# YOUR INSTRUCTIONS:
For the records below, print the lines from the line with "namespace Sys2Proof.Machine" through the line with "(sqrtDigit (4 ^ i) p)" exactly as written; include both end lines and exclude the rest.

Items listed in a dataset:

○ ○ ○

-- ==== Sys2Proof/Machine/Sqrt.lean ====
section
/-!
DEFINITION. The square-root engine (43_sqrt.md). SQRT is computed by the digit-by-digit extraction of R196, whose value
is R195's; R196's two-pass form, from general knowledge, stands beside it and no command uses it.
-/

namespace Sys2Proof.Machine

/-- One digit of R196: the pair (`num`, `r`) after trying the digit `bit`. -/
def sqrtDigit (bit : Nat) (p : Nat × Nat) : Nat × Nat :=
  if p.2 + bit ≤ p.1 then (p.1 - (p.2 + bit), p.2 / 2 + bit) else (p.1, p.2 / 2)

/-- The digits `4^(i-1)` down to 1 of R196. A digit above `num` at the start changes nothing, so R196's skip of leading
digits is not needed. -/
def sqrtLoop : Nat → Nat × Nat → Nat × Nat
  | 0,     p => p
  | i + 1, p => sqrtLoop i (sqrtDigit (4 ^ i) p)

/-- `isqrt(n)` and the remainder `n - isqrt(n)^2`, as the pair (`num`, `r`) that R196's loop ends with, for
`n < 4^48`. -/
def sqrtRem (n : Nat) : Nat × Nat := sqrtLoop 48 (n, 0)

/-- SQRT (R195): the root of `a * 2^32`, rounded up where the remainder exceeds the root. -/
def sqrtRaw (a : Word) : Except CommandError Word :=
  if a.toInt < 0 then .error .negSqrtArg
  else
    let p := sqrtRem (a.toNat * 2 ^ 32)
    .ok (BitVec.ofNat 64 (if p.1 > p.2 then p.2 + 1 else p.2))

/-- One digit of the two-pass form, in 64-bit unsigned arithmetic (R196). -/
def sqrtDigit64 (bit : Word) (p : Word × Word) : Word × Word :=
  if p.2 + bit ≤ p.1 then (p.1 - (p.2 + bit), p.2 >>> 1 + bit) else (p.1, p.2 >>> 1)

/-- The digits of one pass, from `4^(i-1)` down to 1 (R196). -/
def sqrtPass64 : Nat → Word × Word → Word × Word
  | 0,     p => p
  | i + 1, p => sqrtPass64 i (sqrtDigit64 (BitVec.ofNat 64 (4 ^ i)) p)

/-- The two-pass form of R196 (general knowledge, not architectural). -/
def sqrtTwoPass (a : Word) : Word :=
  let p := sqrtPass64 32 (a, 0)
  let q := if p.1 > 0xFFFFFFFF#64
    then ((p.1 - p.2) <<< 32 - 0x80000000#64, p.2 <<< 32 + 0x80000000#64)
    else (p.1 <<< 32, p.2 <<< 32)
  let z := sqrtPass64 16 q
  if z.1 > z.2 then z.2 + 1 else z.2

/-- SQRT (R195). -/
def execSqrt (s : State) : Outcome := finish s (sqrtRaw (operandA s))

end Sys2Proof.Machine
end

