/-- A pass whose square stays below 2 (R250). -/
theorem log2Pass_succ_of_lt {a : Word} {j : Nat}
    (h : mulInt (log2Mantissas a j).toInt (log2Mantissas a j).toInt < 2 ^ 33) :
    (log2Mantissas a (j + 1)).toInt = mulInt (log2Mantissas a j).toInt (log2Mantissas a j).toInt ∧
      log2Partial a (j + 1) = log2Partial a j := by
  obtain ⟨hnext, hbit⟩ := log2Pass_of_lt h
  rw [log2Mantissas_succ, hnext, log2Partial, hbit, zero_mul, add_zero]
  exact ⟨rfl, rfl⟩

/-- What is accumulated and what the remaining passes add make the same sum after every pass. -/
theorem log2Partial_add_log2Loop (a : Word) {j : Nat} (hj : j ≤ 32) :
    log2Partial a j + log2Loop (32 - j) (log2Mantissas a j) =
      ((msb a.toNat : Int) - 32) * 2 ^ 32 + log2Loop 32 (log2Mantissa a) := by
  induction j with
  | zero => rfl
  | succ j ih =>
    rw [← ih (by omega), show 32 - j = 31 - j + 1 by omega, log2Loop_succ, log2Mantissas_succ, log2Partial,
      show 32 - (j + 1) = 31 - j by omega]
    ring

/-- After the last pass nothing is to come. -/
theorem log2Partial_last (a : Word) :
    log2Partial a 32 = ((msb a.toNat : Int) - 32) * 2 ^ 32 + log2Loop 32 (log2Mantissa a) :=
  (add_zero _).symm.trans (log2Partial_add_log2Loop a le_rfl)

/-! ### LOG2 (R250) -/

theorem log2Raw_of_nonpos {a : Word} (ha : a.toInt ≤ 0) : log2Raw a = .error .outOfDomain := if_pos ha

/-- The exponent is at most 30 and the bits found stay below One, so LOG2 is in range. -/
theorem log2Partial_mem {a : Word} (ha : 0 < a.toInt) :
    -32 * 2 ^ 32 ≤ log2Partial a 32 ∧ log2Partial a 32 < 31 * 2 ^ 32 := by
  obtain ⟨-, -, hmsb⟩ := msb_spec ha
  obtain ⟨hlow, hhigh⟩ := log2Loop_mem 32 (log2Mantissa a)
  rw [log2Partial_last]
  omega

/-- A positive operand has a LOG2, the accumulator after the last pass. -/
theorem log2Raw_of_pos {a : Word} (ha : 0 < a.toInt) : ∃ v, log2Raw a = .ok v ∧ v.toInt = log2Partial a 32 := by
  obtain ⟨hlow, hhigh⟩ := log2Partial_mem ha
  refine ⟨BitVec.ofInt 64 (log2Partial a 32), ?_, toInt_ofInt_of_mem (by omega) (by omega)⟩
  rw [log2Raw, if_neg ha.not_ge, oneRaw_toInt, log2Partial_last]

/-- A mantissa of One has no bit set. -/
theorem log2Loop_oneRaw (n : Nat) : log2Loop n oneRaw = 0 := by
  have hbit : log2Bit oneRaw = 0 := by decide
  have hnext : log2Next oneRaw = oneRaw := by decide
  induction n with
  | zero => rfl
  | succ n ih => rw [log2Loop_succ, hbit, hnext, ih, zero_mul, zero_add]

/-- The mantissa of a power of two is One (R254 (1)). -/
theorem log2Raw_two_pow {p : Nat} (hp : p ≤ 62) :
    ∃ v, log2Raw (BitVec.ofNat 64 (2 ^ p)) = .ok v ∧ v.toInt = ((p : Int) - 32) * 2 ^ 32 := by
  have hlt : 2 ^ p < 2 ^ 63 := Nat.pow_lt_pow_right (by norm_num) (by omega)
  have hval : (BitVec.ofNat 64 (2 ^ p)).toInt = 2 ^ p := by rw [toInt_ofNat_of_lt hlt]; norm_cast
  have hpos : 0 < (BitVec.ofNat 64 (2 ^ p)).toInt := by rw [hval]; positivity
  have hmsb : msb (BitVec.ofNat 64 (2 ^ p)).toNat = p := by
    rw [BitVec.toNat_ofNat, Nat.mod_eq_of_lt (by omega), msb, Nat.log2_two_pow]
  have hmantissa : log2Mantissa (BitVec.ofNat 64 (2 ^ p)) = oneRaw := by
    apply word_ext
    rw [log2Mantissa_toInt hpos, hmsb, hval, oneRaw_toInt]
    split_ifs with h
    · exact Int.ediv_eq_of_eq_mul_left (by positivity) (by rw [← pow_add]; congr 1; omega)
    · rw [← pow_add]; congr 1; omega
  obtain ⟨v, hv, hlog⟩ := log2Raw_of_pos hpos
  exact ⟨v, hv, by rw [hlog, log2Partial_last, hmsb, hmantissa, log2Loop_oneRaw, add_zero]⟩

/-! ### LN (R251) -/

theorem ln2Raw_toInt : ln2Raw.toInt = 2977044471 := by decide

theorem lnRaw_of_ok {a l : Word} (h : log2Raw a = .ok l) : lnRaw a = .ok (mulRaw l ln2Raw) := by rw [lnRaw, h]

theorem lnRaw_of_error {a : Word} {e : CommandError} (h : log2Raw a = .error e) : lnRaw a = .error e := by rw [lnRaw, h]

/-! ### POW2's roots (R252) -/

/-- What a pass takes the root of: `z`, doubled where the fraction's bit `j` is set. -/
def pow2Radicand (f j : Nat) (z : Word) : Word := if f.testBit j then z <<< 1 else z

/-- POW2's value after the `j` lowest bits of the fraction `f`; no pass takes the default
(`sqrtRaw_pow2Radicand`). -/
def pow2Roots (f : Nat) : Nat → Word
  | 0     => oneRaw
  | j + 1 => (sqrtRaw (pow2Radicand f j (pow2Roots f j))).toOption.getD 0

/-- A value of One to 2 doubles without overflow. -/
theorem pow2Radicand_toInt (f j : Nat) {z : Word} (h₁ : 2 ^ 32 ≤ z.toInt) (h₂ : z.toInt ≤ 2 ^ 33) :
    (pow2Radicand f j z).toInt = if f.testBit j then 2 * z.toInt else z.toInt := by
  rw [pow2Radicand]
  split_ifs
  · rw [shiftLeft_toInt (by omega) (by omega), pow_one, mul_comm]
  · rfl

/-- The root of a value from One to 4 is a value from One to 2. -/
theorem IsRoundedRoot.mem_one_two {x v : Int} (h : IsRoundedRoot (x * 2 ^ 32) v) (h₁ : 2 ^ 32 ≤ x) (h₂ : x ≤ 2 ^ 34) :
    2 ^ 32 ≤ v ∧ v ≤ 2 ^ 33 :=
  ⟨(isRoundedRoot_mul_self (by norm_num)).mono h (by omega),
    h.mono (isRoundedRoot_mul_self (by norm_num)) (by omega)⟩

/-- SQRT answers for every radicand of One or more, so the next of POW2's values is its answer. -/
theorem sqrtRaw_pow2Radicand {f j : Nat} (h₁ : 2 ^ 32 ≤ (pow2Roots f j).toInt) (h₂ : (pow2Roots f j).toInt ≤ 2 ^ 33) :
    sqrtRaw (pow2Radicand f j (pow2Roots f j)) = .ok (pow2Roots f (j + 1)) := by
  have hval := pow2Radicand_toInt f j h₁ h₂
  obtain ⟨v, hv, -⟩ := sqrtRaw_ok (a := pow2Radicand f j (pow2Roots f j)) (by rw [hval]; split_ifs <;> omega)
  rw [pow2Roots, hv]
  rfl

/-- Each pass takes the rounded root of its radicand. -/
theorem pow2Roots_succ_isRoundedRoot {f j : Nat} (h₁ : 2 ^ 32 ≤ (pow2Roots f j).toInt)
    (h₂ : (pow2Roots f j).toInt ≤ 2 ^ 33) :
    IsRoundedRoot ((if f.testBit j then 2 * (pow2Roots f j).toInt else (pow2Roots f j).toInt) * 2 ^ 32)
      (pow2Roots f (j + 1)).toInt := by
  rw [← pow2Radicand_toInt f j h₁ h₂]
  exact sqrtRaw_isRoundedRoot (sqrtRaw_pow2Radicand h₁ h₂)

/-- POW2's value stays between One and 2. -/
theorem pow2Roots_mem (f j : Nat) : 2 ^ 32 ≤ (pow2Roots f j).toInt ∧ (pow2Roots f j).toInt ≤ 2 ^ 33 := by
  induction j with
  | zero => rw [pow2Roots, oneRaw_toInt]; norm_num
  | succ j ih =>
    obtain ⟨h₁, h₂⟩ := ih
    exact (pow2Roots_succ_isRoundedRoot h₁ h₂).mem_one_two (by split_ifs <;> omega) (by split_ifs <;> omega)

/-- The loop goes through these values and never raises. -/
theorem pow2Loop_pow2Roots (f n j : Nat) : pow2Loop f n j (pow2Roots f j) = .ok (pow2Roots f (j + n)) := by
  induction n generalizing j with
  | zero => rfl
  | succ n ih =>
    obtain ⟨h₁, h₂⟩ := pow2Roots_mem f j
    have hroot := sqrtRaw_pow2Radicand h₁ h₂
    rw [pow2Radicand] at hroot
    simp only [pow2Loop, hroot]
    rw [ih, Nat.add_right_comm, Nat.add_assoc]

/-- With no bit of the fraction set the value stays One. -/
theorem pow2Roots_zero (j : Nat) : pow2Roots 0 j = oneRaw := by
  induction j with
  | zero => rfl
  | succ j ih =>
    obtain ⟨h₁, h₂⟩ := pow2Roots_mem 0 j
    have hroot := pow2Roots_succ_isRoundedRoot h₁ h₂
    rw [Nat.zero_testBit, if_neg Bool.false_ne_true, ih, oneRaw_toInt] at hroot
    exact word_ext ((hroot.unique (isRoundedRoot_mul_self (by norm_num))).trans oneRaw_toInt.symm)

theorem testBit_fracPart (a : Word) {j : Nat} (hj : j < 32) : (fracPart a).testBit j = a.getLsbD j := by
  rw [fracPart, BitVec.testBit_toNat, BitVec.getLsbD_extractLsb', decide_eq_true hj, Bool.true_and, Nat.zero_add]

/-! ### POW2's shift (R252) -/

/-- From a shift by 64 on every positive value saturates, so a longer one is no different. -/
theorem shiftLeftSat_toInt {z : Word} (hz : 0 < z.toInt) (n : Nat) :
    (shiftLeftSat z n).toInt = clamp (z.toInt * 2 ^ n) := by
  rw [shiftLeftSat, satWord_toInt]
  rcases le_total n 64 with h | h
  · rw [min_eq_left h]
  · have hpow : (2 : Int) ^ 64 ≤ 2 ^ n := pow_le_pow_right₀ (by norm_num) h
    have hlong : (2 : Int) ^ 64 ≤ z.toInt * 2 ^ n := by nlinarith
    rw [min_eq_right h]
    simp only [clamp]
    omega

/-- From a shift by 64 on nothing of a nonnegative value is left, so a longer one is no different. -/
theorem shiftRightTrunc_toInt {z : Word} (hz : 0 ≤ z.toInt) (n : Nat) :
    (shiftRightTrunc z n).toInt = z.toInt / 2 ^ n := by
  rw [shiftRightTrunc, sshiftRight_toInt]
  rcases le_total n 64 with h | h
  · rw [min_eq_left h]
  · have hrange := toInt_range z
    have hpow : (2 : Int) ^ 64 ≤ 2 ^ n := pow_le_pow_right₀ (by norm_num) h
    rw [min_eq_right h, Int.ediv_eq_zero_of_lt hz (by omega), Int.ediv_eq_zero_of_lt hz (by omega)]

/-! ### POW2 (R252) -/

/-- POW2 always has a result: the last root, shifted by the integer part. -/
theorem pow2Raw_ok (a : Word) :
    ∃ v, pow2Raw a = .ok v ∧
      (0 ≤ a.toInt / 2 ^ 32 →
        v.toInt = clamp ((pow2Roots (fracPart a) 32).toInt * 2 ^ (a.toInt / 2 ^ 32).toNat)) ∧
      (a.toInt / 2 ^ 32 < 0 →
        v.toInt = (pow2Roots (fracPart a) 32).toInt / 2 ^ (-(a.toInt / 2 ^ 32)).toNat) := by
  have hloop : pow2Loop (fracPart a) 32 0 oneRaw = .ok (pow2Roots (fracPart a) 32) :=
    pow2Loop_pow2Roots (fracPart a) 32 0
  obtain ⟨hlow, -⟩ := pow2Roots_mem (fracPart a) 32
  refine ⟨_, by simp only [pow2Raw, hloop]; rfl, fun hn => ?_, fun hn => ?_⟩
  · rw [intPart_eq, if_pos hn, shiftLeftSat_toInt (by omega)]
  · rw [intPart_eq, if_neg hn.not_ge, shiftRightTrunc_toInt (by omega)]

○ ○ ○

# RESULT OF THIS TASK:
namespace Sys2Proof.Machine

/-- One digit of R196: the pair (`num`, `r`) after trying the digit `bit`. -/
def sqrtDigit (bit : Nat) (p : Nat × Nat) : Nat × Nat :=
  if p.2 + bit ≤ p.1 then (p.1 - (p.2 + bit), p.2 / 2 + bit) else (p.1, p.2 / 2)

/-- The digits `4^(i-1)` down to 1 of R196. A digit above `num` at the start changes nothing, so R196's skip of leading
digits is not needed. -/
def sqrtLoop : Nat → Nat × Nat → Nat × Nat
  | 0,     p => p
  | i + 1, p => sqrtLoop i (sqrtDigit (4 ^ i) p)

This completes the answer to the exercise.